> **Source records**
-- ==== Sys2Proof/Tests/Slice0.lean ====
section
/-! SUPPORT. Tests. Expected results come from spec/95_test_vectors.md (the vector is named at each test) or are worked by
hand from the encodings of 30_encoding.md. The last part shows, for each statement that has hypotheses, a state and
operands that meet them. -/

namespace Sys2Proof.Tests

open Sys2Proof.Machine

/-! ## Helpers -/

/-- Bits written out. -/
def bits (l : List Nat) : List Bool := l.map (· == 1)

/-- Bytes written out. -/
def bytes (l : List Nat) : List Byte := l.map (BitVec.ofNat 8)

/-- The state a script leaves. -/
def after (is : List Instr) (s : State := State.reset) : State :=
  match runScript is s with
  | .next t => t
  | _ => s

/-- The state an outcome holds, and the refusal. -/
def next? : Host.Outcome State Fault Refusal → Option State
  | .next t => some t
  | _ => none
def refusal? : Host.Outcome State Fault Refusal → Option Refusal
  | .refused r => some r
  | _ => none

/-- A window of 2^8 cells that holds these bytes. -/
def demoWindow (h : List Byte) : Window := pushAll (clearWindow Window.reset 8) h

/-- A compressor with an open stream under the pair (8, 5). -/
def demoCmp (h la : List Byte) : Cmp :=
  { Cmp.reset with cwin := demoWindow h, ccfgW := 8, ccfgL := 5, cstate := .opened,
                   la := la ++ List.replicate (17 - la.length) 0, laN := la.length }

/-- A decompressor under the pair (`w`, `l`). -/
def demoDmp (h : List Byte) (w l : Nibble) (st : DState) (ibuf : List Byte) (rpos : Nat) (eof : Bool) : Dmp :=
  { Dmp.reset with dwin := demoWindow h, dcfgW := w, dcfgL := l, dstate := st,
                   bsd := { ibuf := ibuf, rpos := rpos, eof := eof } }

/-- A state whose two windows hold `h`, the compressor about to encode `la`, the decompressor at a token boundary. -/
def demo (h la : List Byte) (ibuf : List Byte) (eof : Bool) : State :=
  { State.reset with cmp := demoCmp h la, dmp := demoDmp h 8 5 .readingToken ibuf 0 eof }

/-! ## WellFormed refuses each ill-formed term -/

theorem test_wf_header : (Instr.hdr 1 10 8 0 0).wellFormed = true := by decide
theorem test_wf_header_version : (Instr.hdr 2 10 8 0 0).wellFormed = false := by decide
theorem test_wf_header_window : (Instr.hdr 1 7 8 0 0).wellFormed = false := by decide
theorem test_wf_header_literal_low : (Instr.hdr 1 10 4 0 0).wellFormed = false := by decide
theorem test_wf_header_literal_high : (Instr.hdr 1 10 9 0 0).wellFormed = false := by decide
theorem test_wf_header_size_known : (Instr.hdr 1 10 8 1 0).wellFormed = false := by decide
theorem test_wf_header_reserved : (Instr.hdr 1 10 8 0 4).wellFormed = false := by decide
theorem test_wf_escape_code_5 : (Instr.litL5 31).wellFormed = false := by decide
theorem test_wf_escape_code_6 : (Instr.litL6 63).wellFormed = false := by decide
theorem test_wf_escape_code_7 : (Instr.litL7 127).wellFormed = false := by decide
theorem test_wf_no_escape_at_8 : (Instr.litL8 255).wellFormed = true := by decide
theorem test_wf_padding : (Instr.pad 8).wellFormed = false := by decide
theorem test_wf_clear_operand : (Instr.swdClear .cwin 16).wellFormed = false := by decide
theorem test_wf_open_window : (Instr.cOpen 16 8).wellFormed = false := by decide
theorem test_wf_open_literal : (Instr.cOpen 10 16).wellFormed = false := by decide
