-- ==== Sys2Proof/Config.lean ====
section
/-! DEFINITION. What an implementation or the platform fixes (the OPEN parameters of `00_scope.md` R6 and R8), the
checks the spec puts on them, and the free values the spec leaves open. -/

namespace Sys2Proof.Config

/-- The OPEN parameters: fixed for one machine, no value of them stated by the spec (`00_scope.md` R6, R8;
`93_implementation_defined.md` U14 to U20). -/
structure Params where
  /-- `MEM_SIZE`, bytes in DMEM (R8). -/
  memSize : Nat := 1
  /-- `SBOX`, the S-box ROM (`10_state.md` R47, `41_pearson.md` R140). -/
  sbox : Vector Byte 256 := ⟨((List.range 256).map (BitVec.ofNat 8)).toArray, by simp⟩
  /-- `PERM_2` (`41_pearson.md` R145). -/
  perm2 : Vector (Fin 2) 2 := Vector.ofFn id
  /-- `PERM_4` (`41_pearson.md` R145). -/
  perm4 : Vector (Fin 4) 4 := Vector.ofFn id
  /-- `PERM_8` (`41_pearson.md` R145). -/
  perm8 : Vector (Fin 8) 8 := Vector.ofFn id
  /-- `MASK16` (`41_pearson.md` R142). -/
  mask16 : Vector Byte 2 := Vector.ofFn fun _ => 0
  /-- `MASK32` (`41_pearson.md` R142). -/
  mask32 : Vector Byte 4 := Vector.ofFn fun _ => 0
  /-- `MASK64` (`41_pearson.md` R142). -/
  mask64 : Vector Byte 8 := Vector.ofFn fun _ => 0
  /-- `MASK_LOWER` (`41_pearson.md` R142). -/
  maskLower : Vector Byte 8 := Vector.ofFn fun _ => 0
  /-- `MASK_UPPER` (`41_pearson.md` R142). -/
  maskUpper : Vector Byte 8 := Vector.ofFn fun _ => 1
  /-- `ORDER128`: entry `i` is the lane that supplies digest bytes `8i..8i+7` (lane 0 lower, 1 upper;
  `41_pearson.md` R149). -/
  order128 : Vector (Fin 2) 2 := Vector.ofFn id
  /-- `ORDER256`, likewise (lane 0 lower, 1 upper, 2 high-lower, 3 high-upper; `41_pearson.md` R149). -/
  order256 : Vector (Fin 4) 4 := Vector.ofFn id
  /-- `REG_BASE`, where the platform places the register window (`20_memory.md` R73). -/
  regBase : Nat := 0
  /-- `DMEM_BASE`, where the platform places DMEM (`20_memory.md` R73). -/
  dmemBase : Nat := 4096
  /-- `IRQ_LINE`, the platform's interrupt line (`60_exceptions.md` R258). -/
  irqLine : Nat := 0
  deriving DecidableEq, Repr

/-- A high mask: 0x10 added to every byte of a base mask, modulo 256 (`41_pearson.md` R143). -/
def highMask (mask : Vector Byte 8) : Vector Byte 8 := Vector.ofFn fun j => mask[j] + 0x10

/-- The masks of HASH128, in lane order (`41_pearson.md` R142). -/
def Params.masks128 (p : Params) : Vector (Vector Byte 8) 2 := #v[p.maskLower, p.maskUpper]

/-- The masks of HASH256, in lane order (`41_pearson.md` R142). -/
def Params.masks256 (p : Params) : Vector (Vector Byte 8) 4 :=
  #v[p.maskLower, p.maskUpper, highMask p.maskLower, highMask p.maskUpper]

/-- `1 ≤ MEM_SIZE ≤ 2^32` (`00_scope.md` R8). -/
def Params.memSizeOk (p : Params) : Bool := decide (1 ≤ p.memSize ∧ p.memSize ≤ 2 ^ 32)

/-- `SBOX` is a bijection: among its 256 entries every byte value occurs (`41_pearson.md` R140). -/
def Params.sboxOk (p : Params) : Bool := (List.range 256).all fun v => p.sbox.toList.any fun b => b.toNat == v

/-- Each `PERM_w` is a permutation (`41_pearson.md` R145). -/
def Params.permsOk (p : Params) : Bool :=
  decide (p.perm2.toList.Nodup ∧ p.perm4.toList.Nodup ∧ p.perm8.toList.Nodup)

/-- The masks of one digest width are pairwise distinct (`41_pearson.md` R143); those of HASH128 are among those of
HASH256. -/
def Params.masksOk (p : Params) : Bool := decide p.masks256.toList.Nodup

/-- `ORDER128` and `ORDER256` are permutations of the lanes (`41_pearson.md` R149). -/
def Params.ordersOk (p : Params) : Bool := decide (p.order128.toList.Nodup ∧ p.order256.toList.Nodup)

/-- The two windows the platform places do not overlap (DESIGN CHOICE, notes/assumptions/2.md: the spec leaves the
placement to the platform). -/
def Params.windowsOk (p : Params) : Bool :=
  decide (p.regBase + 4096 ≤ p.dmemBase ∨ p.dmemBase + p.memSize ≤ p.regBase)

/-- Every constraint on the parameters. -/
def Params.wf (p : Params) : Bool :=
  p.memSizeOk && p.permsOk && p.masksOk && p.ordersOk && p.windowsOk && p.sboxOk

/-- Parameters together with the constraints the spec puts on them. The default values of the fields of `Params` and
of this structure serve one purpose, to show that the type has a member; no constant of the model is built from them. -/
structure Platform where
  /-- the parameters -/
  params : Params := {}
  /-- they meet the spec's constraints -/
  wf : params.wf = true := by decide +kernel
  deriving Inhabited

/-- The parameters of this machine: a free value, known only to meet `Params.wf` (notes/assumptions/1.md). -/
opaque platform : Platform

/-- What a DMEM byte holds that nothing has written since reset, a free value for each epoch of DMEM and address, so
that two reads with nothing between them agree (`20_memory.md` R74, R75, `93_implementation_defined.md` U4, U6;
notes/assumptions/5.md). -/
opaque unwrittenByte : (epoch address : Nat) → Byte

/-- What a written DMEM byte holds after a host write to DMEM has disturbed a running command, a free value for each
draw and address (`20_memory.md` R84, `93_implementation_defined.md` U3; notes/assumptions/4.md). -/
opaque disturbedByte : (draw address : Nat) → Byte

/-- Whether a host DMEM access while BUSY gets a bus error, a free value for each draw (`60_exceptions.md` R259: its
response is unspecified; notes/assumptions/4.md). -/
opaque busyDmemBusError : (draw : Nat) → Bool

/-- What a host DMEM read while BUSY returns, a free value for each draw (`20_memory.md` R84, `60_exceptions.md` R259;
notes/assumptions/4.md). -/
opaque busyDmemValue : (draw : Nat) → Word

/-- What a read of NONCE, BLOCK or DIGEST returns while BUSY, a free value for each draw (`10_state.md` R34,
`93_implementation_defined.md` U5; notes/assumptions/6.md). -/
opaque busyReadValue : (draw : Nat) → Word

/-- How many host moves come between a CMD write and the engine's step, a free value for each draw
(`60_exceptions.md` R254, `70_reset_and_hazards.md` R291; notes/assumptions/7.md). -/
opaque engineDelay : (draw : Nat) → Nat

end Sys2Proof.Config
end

> **Exercise objective**
Please make an exact copy of the lines above from the line with "platform places the" through the line with "decide (p.perm2.toList.Nodup ∧", both ends included.

> **Your solution**
  /-- `REG_BASE`, where the platform places the register window (`20_memory.md` R73). -/
  regBase : Nat := 0
  /-- `DMEM_BASE`, where the platform places DMEM (`20_memory.md` R73). -/
  dmemBase : Nat := 4096
  /-- `IRQ_LINE`, the platform's interrupt line (`60_exceptions.md` R258). -/
  irqLine : Nat := 0
  deriving DecidableEq, Repr

/-- A high mask: 0x10 added to every byte of a base mask, modulo 256 (`41_pearson.md` R143). -/
def highMask (mask : Vector Byte 8) : Vector Byte 8 := Vector.ofFn fun j => mask[j] + 0x10

/-- The masks of HASH128, in lane order (`41_pearson.md` R142). -/
def Params.masks128 (p : Params) : Vector (Vector Byte 8) 2 := #v[p.maskLower, p.maskUpper]

/-- The masks of HASH256, in lane order (`41_pearson.md` R142). -/
def Params.masks256 (p : Params) : Vector (Vector Byte 8) 4 :=
  #v[p.maskLower, p.maskUpper, highMask p.maskLower, highMask p.maskUpper]

/-- `1 ≤ MEM_SIZE ≤ 2^32` (`00_scope.md` R8). -/
def Params.memSizeOk (p : Params) : Bool := decide (1 ≤ p.memSize ∧ p.memSize ≤ 2 ^ 32)

/-- `SBOX` is a bijection: among its 256 entries every byte value occurs (`41_pearson.md` R140). -/
def Params.sboxOk (p : Params) : Bool := (List.range 256).all fun v => p.sbox.toList.any fun b => b.toNat == v

/-- Each `PERM_w` is a permutation (`41_pearson.md` R145). -/
def Params.permsOk (p : Params) : Bool :=
  decide (p.perm2.toList.Nodup ∧ p.perm4.toList.Nodup ∧ p.perm8.toList.Nodup)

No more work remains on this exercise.